Hanada,M.: "Regulation of the TAK1 signaling pathway by protein phosphatase 2C."J.Biol.Chem.. (In press).

Hanada,M.：“蛋白磷酸酶 2C 对 TAK1 信号通路的调节”。J.Biol.Chem..（正在出版）。

Hiraga, A.: "Protein phosphatase 2A is associated in an inactive state with microtubules through 2A1-specific interaction with tubulin"Biochem. J.. 346. 433-439 (2000)

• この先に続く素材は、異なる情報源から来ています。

-- ==== Sys2Proof/Certificates/Slice0/Obligations.lean ====
section
/-! DEFINITION. The statements for the provers. Each is a plain proposition over the model; its docstring names the rules it rests
on, and OBLIGATIONS.json lists it. -/

open Sys2Proof Sys2Proof.Machine

/-! ### The queue, the idle device, RESET#, and what follows an event -/

/-- O1. A step takes the command at the front of the queue and runs it on the state with the rest of the queue (log 1). -/
def Obligations.QueueFrontRuns : Prop :=
  ∀ (c : Instr) (rest : List Instr) (s : State), s.pending = c :: rest → step s = exec c { s with pending := rest }

/-- O2. Every command answers a next state, whatever the state, and leaves the queue as it stands. -/
def Obligations.EveryCommandAnswers : Prop :=
  ∀ (c : Instr) (s : State), ∃ t : State, exec c s = .next t ∧ t.pending = s.pending

/-- O3. On an empty queue the device runs by itself (the model's choice, log 2): nothing moves while RESET# is asserted; otherwise
the event that is due comes about, or 10 ns pass. The event that is due is the first of a fixed list whose condition holds: first
what follows at once from the present state, then the boundary and what belongs to it, the refill tick, and the timeouts that have
come to the end of their window of 1 us (log 3). -/
def Obligations.IdleDeviceRuns : Prop :=
  (∀ s : State, s.pending = [] →
    (s.pins.reset = true → step s = .next s) ∧
    (∀ c, dueEvent s = some c → step s = exec c s) ∧
    (s.Running → dueEvent s = none → step s = .next { s with now := s.now + 1 })) ∧
  ∀ s : State,
    let canIssue : Bool := decide (s.CanIssue ∧ ∃ n : EntryId, s.table[n] = .free)
    let waitsForSlot (p : StreamId → Nat → Bool) : Bool := match s.stage with
      | .waitSlot _ _ k start => p k start
      | _ => false
    let drained (k : StreamId) : Bool := decide (s.used k = 0) && (List.finRange 48).all fun n => match s.table[n] with
      | .active f _ => decide (f.stream ≠ some k)
      | .expiring f _ => decide (f.stream ≠ some k)
      | _ => true
    let holds : List TagPair := (s.pool.filter fun h => decide (h.state = .waiting ∧ (s.record h.stream).holdLimit.toNat ≠ 0 ∧
      h.placedAt + (s.record h.stream).holdLimit.toNat * 100 + 100 ≤ s.now)).map fun h => h.pair
    let responses : List EntryId := (List.finRange 48).filter fun n => match s.table[n] with
      | .active f none => decide (f.issueTime + s.settings.responseTimeout.toNat * 100 + 100 ≤ s.now)
      | _ => false
    let events : List (Bool × Instr) :=
      [ (decide (s.offers ≠ [] ∧ s.localList.length < 8), .offerAccepted),
        (waitsForSlot fun k _ => s.placementOk k, .placement),
        (decide (s.cfg.regime = .draining ∧ s.pool = []), .poolEmpty),
        (s.pendingCode 0x04 && match (List.finRange 16).find? fun k => decide (s.cfg.streamState[k] = .retiring) with
          | some k => drained k
          | none => false, .retirementCompletion),
        (match s.stage with
          | .waitIssue _ _ => decide (s.cfg.regime = .pass) && canIssue
          | _ => false, .passIssue),
        (canIssue && s.grant.isSome, .issue),
        (decide (s.mon.epochEnd ≤ s.now), .publication),
        (s.pendingCode 0x01 && decide (s.cfg.slot.judgeAt ≤ s.now), .commitEvent),
        (s.mon.adjustDue, .adjustment s.pins.hot),
        (decide (s.refillDue ≤ s.now), .refillTick),
        (waitsForSlot fun _ start => decide (start + s.settings.stallTimeout.toNat * 100 + 100 ≤ s.now), .stallTimeout),
        (decide (holds ≠ []), .holdTimeout holds),
        (decide (responses ≠ []), .responseTimeout responses) ]
    dueEvent s = if s.pins.reset then none else (events.find? fun e => e.1).map fun e => e.2
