-- ==== Sys2Proof/Laws/State.lean ====
section
/-! SUPPORT. What each named update of the state leaves unchanged, field by field. -/

namespace Sys2Proof.Machine

/-- A per-stream cause changes the stream statuses only. -/
@[simp] theorem raiseStream_frame (k : StreamId) (c : StreamCause) (s : State) :
    (raiseStream k c s).now = s.now ∧ (raiseStream k c s).pins = s.pins ∧ (raiseStream k c s).stage = s.stage ∧
    (raiseStream k c s).tagMap = s.tagMap ∧ (raiseStream k c s).localList = s.localList ∧
    (raiseStream k c s).offers = s.offers ∧ (raiseStream k c s).preferred = s.preferred ∧
    (raiseStream k c s).pool = s.pool ∧ (raiseStream k c s).acceptCtr = s.acceptCtr ∧
    (raiseStream k c s).accounts = s.accounts ∧ (raiseStream k c s).refillDue = s.refillDue ∧
    (raiseStream k c s).arb = s.arb ∧ (raiseStream k c s).table = s.table ∧ (raiseStream k c s).downResp = s.downResp ∧
    (raiseStream k c s).mon = s.mon ∧ (raiseStream k c s).gov = s.gov ∧
    (raiseStream k c s).alm.globalStatus = s.alm.globalStatus ∧ (raiseStream k c s).alm.mask = s.alm.mask ∧
    (raiseStream k c s).alm.globalMask = s.alm.globalMask ∧ (raiseStream k c s).alm.hold = s.alm.hold ∧
    (raiseStream k c s).cfg = s.cfg ∧ (raiseStream k c s).link = s.link ∧ (raiseStream k c s).ports = s.ports ∧
    (raiseStream k c s).pending = s.pending := by
  simp [raiseStream, Alarm.set]

/-- A global cause changes the global statuses only. -/
@[simp] theorem raiseGlobal_frame (c : GlobalCause) (s : State) :
    (raiseGlobal c s).now = s.now ∧ (raiseGlobal c s).pins = s.pins ∧ (raiseGlobal c s).stage = s.stage ∧
    (raiseGlobal c s).tagMap = s.tagMap ∧ (raiseGlobal c s).localList = s.localList ∧
    (raiseGlobal c s).offers = s.offers ∧ (raiseGlobal c s).preferred = s.preferred ∧ (raiseGlobal c s).pool = s.pool ∧
    (raiseGlobal c s).acceptCtr = s.acceptCtr ∧ (raiseGlobal c s).accounts = s.accounts ∧
    (raiseGlobal c s).refillDue = s.refillDue ∧ (raiseGlobal c s).arb = s.arb ∧ (raiseGlobal c s).table = s.table ∧
    (raiseGlobal c s).downResp = s.downResp ∧ (raiseGlobal c s).mon = s.mon ∧ (raiseGlobal c s).gov = s.gov ∧
    (raiseGlobal c s).alm.status = s.alm.status ∧ (raiseGlobal c s).alm.mask = s.alm.mask ∧
    (raiseGlobal c s).alm.globalMask = s.alm.globalMask ∧ (raiseGlobal c s).alm.hold = s.alm.hold ∧
    (raiseGlobal c s).cfg = s.cfg ∧ (raiseGlobal c s).link = s.link ∧ (raiseGlobal c s).ports = s.ports ∧
    (raiseGlobal c s).pending = s.pending := by
  simp [raiseGlobal]

/-- A counted event changes the accumulators only. -/
@[simp] theorem countTo_frame (k : Option StreamId) (f : Acc → Acc) (s : State) :
    (countTo k f s).now = s.now ∧ (countTo k f s).pins = s.pins ∧ (countTo k f s).stage = s.stage ∧
    (countTo k f s).tagMap = s.tagMap ∧ (countTo k f s).localList = s.localList ∧ (countTo k f s).offers = s.offers ∧
    (countTo k f s).preferred = s.preferred ∧ (countTo k f s).pool = s.pool ∧ (countTo k f s).acceptCtr = s.acceptCtr ∧
    (countTo k f s).accounts = s.accounts ∧ (countTo k f s).refillDue = s.refillDue ∧ (countTo k f s).arb = s.arb ∧
    (countTo k f s).table = s.table ∧ (countTo k f s).downResp = s.downResp ∧
    (countTo k f s).mon.epochStart = s.mon.epochStart ∧ (countTo k f s).mon.epochEnd = s.mon.epochEnd ∧
    (countTo k f s).mon.epochLen = s.mon.epochLen ∧ (countTo k f s).mon.regulated = s.mon.regulated ∧
    (countTo k f s).mon.adjustDue = s.mon.adjustDue ∧ (countTo k f s).mon.seq = s.mon.seq ∧
    (countTo k f s).mon.span = s.mon.span ∧ (countTo k f s).mon.duplicate = s.mon.duplicate ∧
    (countTo k f s).mon.orphan = s.mon.orphan ∧ (countTo k f s).mon.discard = s.mon.discard ∧
    (countTo k f s).mon.reports = s.mon.reports ∧ (countTo k f s).mon.greport = s.mon.greport ∧
    (countTo k f s).mon.watches = s.mon.watches ∧ (countTo k f s).gov = s.gov ∧ (countTo k f s).alm = s.alm ∧
    (countTo k f s).cfg = s.cfg ∧ (countTo k f s).link = s.link ∧ (countTo k f s).ports = s.ports ∧
    (countTo k f s).pending = s.pending := by
  simp [countTo]

/-- A change of the pool changes the pool and the peaks only. -/
@[simp] theorem setPool_frame (pool : List Held) (s : State) :
    (setPool pool s).now = s.now ∧ (setPool pool s).pins = s.pins ∧ (setPool pool s).stage = s.stage ∧
    (setPool pool s).tagMap = s.tagMap ∧ (setPool pool s).localList = s.localList ∧ (setPool pool s).offers = s.offers ∧
    (setPool pool s).preferred = s.preferred ∧ (setPool pool s).acceptCtr = s.acceptCtr ∧
    (setPool pool s).accounts = s.accounts ∧ (setPool pool s).refillDue = s.refillDue ∧ (setPool pool s).arb = s.arb ∧
    (setPool pool s).table = s.table ∧ (setPool pool s).downResp = s.downResp ∧
    (setPool pool s).mon.epochStart = s.mon.epochStart ∧ (setPool pool s).mon.epochEnd = s.mon.epochEnd ∧
    (setPool pool s).mon.epochLen = s.mon.epochLen ∧ (setPool pool s).mon.regulated = s.mon.regulated ∧
    (setPool pool s).mon.adjustDue = s.mon.adjustDue ∧ (setPool pool s).mon.seq = s.mon.seq ∧
    (setPool pool s).mon.span = s.mon.span ∧ (setPool pool s).mon.duplicate = s.mon.duplicate ∧
    (setPool pool s).mon.orphan = s.mon.orphan ∧ (setPool pool s).mon.discard = s.mon.discard ∧
    (setPool pool s).mon.reports = s.mon.reports ∧ (setPool pool s).mon.greport = s.mon.greport ∧
    (setPool pool s).mon.watches = s.mon.watches ∧ (setPool pool s).gov = s.gov ∧ (setPool pool s).alm = s.alm ∧
    (setPool pool s).cfg = s.cfg ∧ (setPool pool s).link = s.link ∧ (setPool pool s).ports = s.ports ∧
    (setPool pool s).pending = s.pending := by
  simp [setPool, notePeaks]

/-- Marking changes the starved flags only. -/
@[simp] theorem markStarved_frame (s : State) :
    (markStarved s).now = s.now ∧ (markStarved s).pins = s.pins ∧ (markStarved s).stage = s.stage ∧
    (markStarved s).tagMap = s.tagMap ∧ (markStarved s).localList = s.localList ∧ (markStarved s).offers = s.offers ∧
    (markStarved s).preferred = s.preferred ∧ (markStarved s).pool = s.pool ∧ (markStarved s).acceptCtr = s.acceptCtr ∧
    (markStarved s).refillDue = s.refillDue ∧ (markStarved s).arb = s.arb ∧ (markStarved s).table = s.table ∧
    (markStarved s).downResp = s.downResp ∧ (markStarved s).mon = s.mon ∧ (markStarved s).gov = s.gov ∧
    (markStarved s).alm = s.alm ∧ (markStarved s).cfg = s.cfg ∧ (markStarved s).link = s.link ∧
    (markStarved s).ports = s.ports ∧ (markStarved s).pending = s.pending := by
  simp [markStarved]

/-- A result changes the slot and the global statuses only. -/
@[simp] theorem finishCommand_frame (st : SlotState) (r : Result) (d : Detail) (s : State) :
    (finishCommand st r d s).now = s.now ∧ (finishCommand st r d s).pins = s.pins ∧
    (finishCommand st r d s).stage = s.stage ∧ (finishCommand st r d s).tagMap = s.tagMap ∧
    (finishCommand st r d s).localList = s.localList ∧ (finishCommand st r d s).offers = s.offers ∧
    (finishCommand st r d s).preferred = s.preferred ∧ (finishCommand st r d s).pool = s.pool ∧
    (finishCommand st r d s).acceptCtr = s.acceptCtr ∧ (finishCommand st r d s).accounts = s.accounts ∧
    (finishCommand st r d s).refillDue = s.refillDue ∧ (finishCommand st r d s).arb = s.arb ∧
    (finishCommand st r d s).table = s.table ∧ (finishCommand st r d s).downResp = s.downResp ∧
    (finishCommand st r d s).mon = s.mon ∧ (finishCommand st r d s).gov = s.gov ∧
    (finishCommand st r d s).alm.status = s.alm.status ∧ (finishCommand st r d s).alm.mask = s.alm.mask ∧
    (finishCommand st r d s).alm.globalMask = s.alm.globalMask ∧ (finishCommand st r d s).alm.hold = s.alm.hold ∧
    (finishCommand st r d s).cfg.staged = s.cfg.staged ∧ (finishCommand st r d s).cfg.active = s.cfg.active ∧
    (finishCommand st r d s).cfg.streamState = s.cfg.streamState ∧ (finishCommand st r d s).cfg.regime = s.cfg.regime ∧
    (finishCommand st r d s).cfg.reqArgs = s.cfg.reqArgs ∧ (finishCommand st r d s).link = s.link ∧
    (finishCommand st r d s).ports = s.ports ∧ (finishCommand st r d s).pending = s.pending := by
  simp [finishCommand]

Hiraga, A.：“蛋白磷酸酶 2A 通过 2A1 与微管蛋白的特异性相互作用，在非活性状态下与微管相关”Biochem。

Makinae K.: "Structure of the mouse glutamate decarboxylase 65 gene and its promoter: preferential expression of its promoter in the GAB Aergic neurons of transgenic mice."J. Neurochem.. 75. 1429-1437 (2000)

Makinae K.：“小鼠谷氨酸脱羧酶 65 基因及其启动子的结构：其启动子在转基因小鼠的 GAB 能神经元中优先表达。”J.